Für den sozialistischen Staat war der Handel mit enteigneter Kunst ein lukratives Geschäft. Vermutlich wurden um die 200 Menschen mit oft fingierten Vorwürfen erpresst und meist verhaftet, damit ihre Kunstschätze gegen West-Mark in den Westen verkauft werden konnten. Das brachte im Durchschnitt jedes Jahr 25 Millionen D-Mark in die DDR-Kasse.
Bis heute wurde kaum ein Kunstsammler von damals restituiert. Doch nun gibt es für die Erben der Enteigneten einen Hoffnungsschimmer: Wie das Nachrichtenmagazin Der Spiegel berichtet, hat das Erfurter Angermuseum dem Sohn des Sammlers Heinz Dietel 23 Kunstgegenstände zurückgegeben.
Müll, Waffen und Kunst
Auch Heinz Dietel musste in einem fragwürdigen Steuerverfahren zahlreiche Kunstwerke an die DDR-Firma "Kunst und Antiquitäten" abtreten. Die 1973 gegründete K&A GmbH stand unter der Verantwortung des Ministeriums für Außenhandel. Die sogenannte Kommerzielle Koordinierung führte Alexander Schalck-Golodkowski, ein enger Vertrauter von Staats- und Parteichef Erich Honecker.

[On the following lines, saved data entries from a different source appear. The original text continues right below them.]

-- ==== Sys2Proof/Machine/Net.lean ====
section
/-! DEFINITION. Network ports (R452 to R455), the flow table's commands (R462 to R465), the shaper (R489 to R493,
R811), building and queueing egress packets (R467 to R470), sending a frame (R490, R460, R472 to R476). -/

namespace Sys2Proof.Machine

/-! ### Ports -/

/-- STATE of a port (R455). -/
def State.portState (s : State) (p : Nat) : Nat := s.fld (Reg.NET_STATUS p) 3 0
def State.setPortState (s : State) (p n : Nat) : State := s.setFld (Reg.NET_STATUS p) 3 0 n

/-- The page of a port, and the fault source of it. -/
def netPage (p : Nat) : Nat := 0x030 + p
def netSource (p : Nat) : Nat := 436 + p

/-- The corrections of R475, in ps: transmit and receive latency of a port's setting. -/
def State.portLatency (s : State) (p : Nat) : Nat × Nat :=
  if s.rbit (Reg.NET_CTRL p) 0 then (96000, 131200)
  else if s.rbit (Reg.NET_CTRL p) 1 then (71700, 214300) else (38400, 52500)

/-- NET_TX_LATENCY and NET_RX_LATENCY follow the setting (R475). -/
def State.syncLatency (s : State) (p : Nat) : State :=
  (s.setRegN (Reg.NET_TX_LATENCY p) (s.portLatency p).1).setRegN (Reg.NET_RX_LATENCY p) (s.portLatency p).2

/-- The line rate of a port in kb/s. -/
def State.lineRate (s : State) (p : Nat) : Nat := if s.rbit (Reg.NET_CTRL p) 0 then 10000000 else 25000000

/-- NET_ENABLE (R453, R455 step 1). -/
def State.netEnable (s : State) (p : Nat) : State :=
  let mtu := s.fld (Reg.NET_MTU p) 13 0
  if s.portState p != 0 then s
  else if (s.rbit (Reg.NET_CTRL p) 0 && s.rbit (Reg.NET_CTRL p) 1) || Nat.blt mtu 1518 || Nat.blt 9216 mtu then
    (s.setFld (Reg.NET_STATUS p) 15 8 1).setRbit (blkCtrl (netPage p)) 0 false
  else (((s.setFld (Reg.NET_STATUS p) 15 8 0).setRbit (blkCtrl (netPage p)) 0 true).setPortState p 1).syncLatency p

def execNetEnable (p : Fin 4) (s : State) : Host.Outcome State Fault Refusal :=
  .next <| s.ifLive (netPage p.val) fun s => s.netEnable p.val

/-- NET_LINK_UP (R454, R455 step 2): the locks have held for 10 ms. -/
def execNetLinkUp (p : Fin 4) (s : State) : Host.Outcome State Fault Refusal :=
  .next <| s.ifLive (netPage p.val) fun s =>
    s.doIf (s.portState p.val == 1 || s.portState p.val == 3) fun s =>
      let s := (s.setPortState p.val 2).setFld (Reg.NET_STATUS p.val) 5 4 3
      s.setRbit (Reg.NET_STATUS p.val) 6 (s.rbit (Reg.NET_CTRL p.val) 1)

/-- NET_LINK_DOWN (R454, R455 step 3): a lock lost for 1 ms; `block` and `fec` the locks that are left. -/
def execNetLinkDown (p : Fin 4) (block fec : Bool) (s : State) : Host.Outcome State Fault Refusal :=
  .next <| s.ifLive (netPage p.val) fun s =>
    s.doIf (s.portState p.val == 2) fun s =>
      let s := (s.setPortState p.val 3).setFld (Reg.NET_STATUS p.val) 6 4 (2 * b2n block + 4 * b2n fec)
      (s.bump (Reg.NET_LINK_LOSSES p.val) 1).raise (netSource p.val) FaultKind.NET_LINK_LOST 0

/-! ### Shaper queues -/

def State.queue (s : State) (q : Nat) : SQueue := Sparse.get (fun _ => SQueue.init) s.queues q

/-- The queues that are not as at reset. -/
def State.queueIds (s : State) : List Nat := (s.queues.map (·.1)).filter fun q => Nat.blt q 256

/-- The configuration and the rate in force of a queue (R492). -/
def State.qCfg (s : State) (q : Nat) : Nat := ((s.queue q).old.map (·.1)).getD (s.regN (Reg.SHQ_CFG q))
def State.qRate (s : State) (q : Nat) : Nat := (((s.queue q).old.map (·.2)).getD (s.regN (Reg.SHQ_RATE q))) % 2 ^ 25

def cfgEn (v : Nat) : Bool := nbit v 0
def cfgPort (v : Nat) : Nat := nbits v 2 1
def cfgPrio (v : Nat) : Nat := nbits v 5 3
def cfgResetTo (v : Nat) : Bool := nbit v 6
def cfgLimit (v : Nat) : Nat := nbits v 15 8 * 16384
/-- BURST in 10^−9 bit. -/
def cfgBurst (v : Nat) : Nat := nbits v 31 16 * 64 * 8000000000

def SQueue.depth (x : SQueue) : Nat := (x.frames.map (·.len)).foldl (· + ·) 0

/-- A queue replaced, and the registers that show it. -/
def State.setQueue (s : State) (q : Nat) (x : SQueue) : State :=
  let s := { s with queues := Sparse.set (fun _ => SQueue.init) s.queues q x }
  (s.setReg (Reg.SHQ_CREDIT q) (satS32 (x.credit / 8000000000))).setRegN (Reg.SHQ_DEPTH q) (min x.depth (2 ^ 24 - 1))

/-- R489: a credit moved from one time to a later one, in ps: falling at the send slope while a frame is on the wire,
rising at IDLE_SLOPE at every other time, at most BURST; an unshaped queue's stays at BURST. -/
def creditAt (credit : Int) (t0 t1 wireEnd slope line burst : Nat) : Int :=
  if line ≤ slope then burst
  else
    let onWire := min t1 wireEnd - min t0 wireEnd
    let off := (t1 - t0) - onWire
    min (burst : Int) (credit - ((line - slope) * onWire : Nat) + (slope * off : Nat))

/-- The time base in ps. -/
def State.nowPs (s : State) : Nat := s.now * 1000

/-- A queue brought to now (R489); a write that waited takes effect once its frame has left the wire (R492). -/
def State.settleQueue (s : State) (q : Nat) : State :=
  let x := s.queue q
  let t := s.nowPs
  let line := s.lineRate (cfgPort (s.qCfg q))
  if x.old.isSome && Nat.ble x.wireEnd t then
    let cfg := s.regN (Reg.SHQ_CFG q)
    let cut := !cfgEn cfg
    let start : Int := if cfgResetTo cfg then cfgBurst cfg else 0
    s.setQueue q { x with
      old := none, last := t,
      credit := creditAt start x.wireEnd t x.wireEnd (s.fld (Reg.SHQ_RATE q) 24 0) (s.lineRate (cfgPort cfg)) (cfgBurst cfg),
      frames := if cut then [] else x.frames, drops := if cut then min (x.drops + x.frames.length) 0xFFFFFFFF else x.drops }
  else s.setQueue q { x with
    credit := creditAt x.credit x.last t x.wireEnd (s.qRate q) line (cfgBurst (s.qCfg q)), last := max x.last t }

/-- R493: OVERSUBSCRIBED of a port. -/
def State.oversubscribed (s : State) (p : Nat) : Bool :=
  let line := s.lineRate p
  let rates := (List.range 256).map fun q =>
    let cfg := s.regN (Reg.SHQ_CFG q)
    let r := s.fld (Reg.SHQ_RATE q) 24 0
    if cfgEn cfg && cfgPort cfg == p && Nat.blt r line then r else 0
  Nat.blt line (rates.foldl (· + ·) 0)

/-- SHAPER_STATUS (R493). -/
def State.shaperStatus (s : State) : State :=
  s.setRegN Reg.SHAPER_STATUS (((List.range 4).map fun p => 2 ^ p * b2n (s.oversubscribed p)).foldl (· + ·) 0)

/-- SHQ_WRITE (R492, R505): a write of SHQ_CFG_q or SHQ_RATE_q. -/
def State.shqWrite (s : State) (q : Nat) (rate : Bool) (v : Word) : State :=
  let s := s.settleQueue q
  let x := s.queue q
  if !rate && bits v 15 8 == 0 then s
  else
    let before := (s.qCfg q, s.qRate q)
    let s := if rate then s.setRegN (Reg.SHQ_RATE q) (bits v 24 0) else s.setReg (Reg.SHQ_CFG q) (v &&& 0xFFFFFF7F)
    let s := s.setQueue q { x with old := some before, wireEnd := max x.wireEnd s.nowPs }
    (s.settleQueue q).shaperStatus

def execShqWrite (q : Fin 256) (rate : Bool) (v : Word) (s : State) : Host.Outcome State Fault Refusal :=
  .next <| s.ifWritten 0x035 (if rate then Reg.SHQ_RATE q.val else Reg.SHQ_CFG q.val) v fun s => s.shqWrite q.val rate v

/-- QUEUE_DROP (R491): a drop of the queue counted; the fault at most once a second. -/
def State.queueDrop (s : State) (q : Nat) : State :=
  let x := s.queue q
  let again := match x.dropAt with
    | some t => Nat.blt s.now (t + 1000000000)
    | none => false
  let s := s.setQueue q { x with drops := min (x.drops + 1) 0xFFFFFFFF, dropAt := if again then x.dropAt else some s.now }
  s.doIf (!again) fun s => s.raise 937 FaultKind.QUEUE_DROP q

/-- A frame queued, or dropped above LIMIT (R491): whether it was queued. -/
def State.enqueue (s : State) (q : Nat) (f : QFrame) : State × Bool :=
  let s := s.settleQueue q
  let x := s.queue q
  if Nat.blt (cfgLimit (s.qCfg q)) (x.depth + f.len) then (s.queueDrop q, false)
  else (s.setQueue q { x with frames := x.frames ++ [f] }, true)

/-! ### Egress packets -/

/-- The length of an egress frame that carries an RTP packet of a payload (R468, R470). -/
def State.egressLen (s : State) (x : Flow) (payload : Nat) : Nat :=
  max 64 (14 + (if x.vlan && s.rbit (Reg.NET_CTRL (lowPort x.portMask)) 2 then 4 else 0) + (if x.ipv6 then 40 else 20) +
    8 + 12 + payload + 4)

/-- The source address and MAC of an egress packet of a flow (R463, R468, R749). -/
def State.egressSource (s : State) (x : Flow) : Nat × Nat :=
  let p := lowPort x.portMask
  (s.portAddr p x.ipv6 x.dst s.svcOn,
   if s.svcOn then s.fld (Reg.PAIR_SVC_MAC_HI p) 15 0 * 2 ^ 32 + s.regN (Reg.PAIR_SVC_MAC_LO p)
   else s.fld (Reg.NET_MAC_HI p) 15 0 * 2 ^ 32 + s.regN (Reg.NET_MAC_LO p))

Ab 1970 nahm die Verschuldung des sozialistischen Staates von Jahr zu Jahr zu. 1989, im Jahr der Wende, drohte der finanzielle Kollaps für die DDR. Um Devisen in die ostdeutsche Kasse zu bringen, lagerte Schalck-Golodkowski westdeutschen Müll auf DDR-Deponien, handelte mit Waffen und ließ politische Häftlinge vom Westen freikaufen. Außerdem verhökerte er Kunst.
Laut Angaben des Spiegel, schaltete Schalck-Golodkowski dafür sogar seine Kollegen im Ministerium für Staatsicherheit, den Geheimdienst der DDR, ein. Eine Arbeitsgruppe, die Stasi-intern als die "Kunstfahnder" bekannt war, durchforstete die ganze DDR nach Kulturgütern.
Systematisch und im Sinne des Sozialismus
Dass das Ministerium für Staatsicherheit, die Finanzbehörden, die Steuerfahnder, alle tätig wurden zeige, wie lukrativ das Geschäft mit gestohlenen Kunstgegenständen war, erklärt der Rechtsanwalt Detlev Gudat.
Gudat übernahm 1987 einen der ersten DDR Kunstrestitutionsfälle, den Fall des Möbelrestaurators Werner Schwarz. Wie Gudat der DW berichtet, habe ihm der Bürgermeister von Westberlin, Eberhard Diepgen, damals gesagt: "Da haben sie ja offensichtlich in ein Wespennest gestochen."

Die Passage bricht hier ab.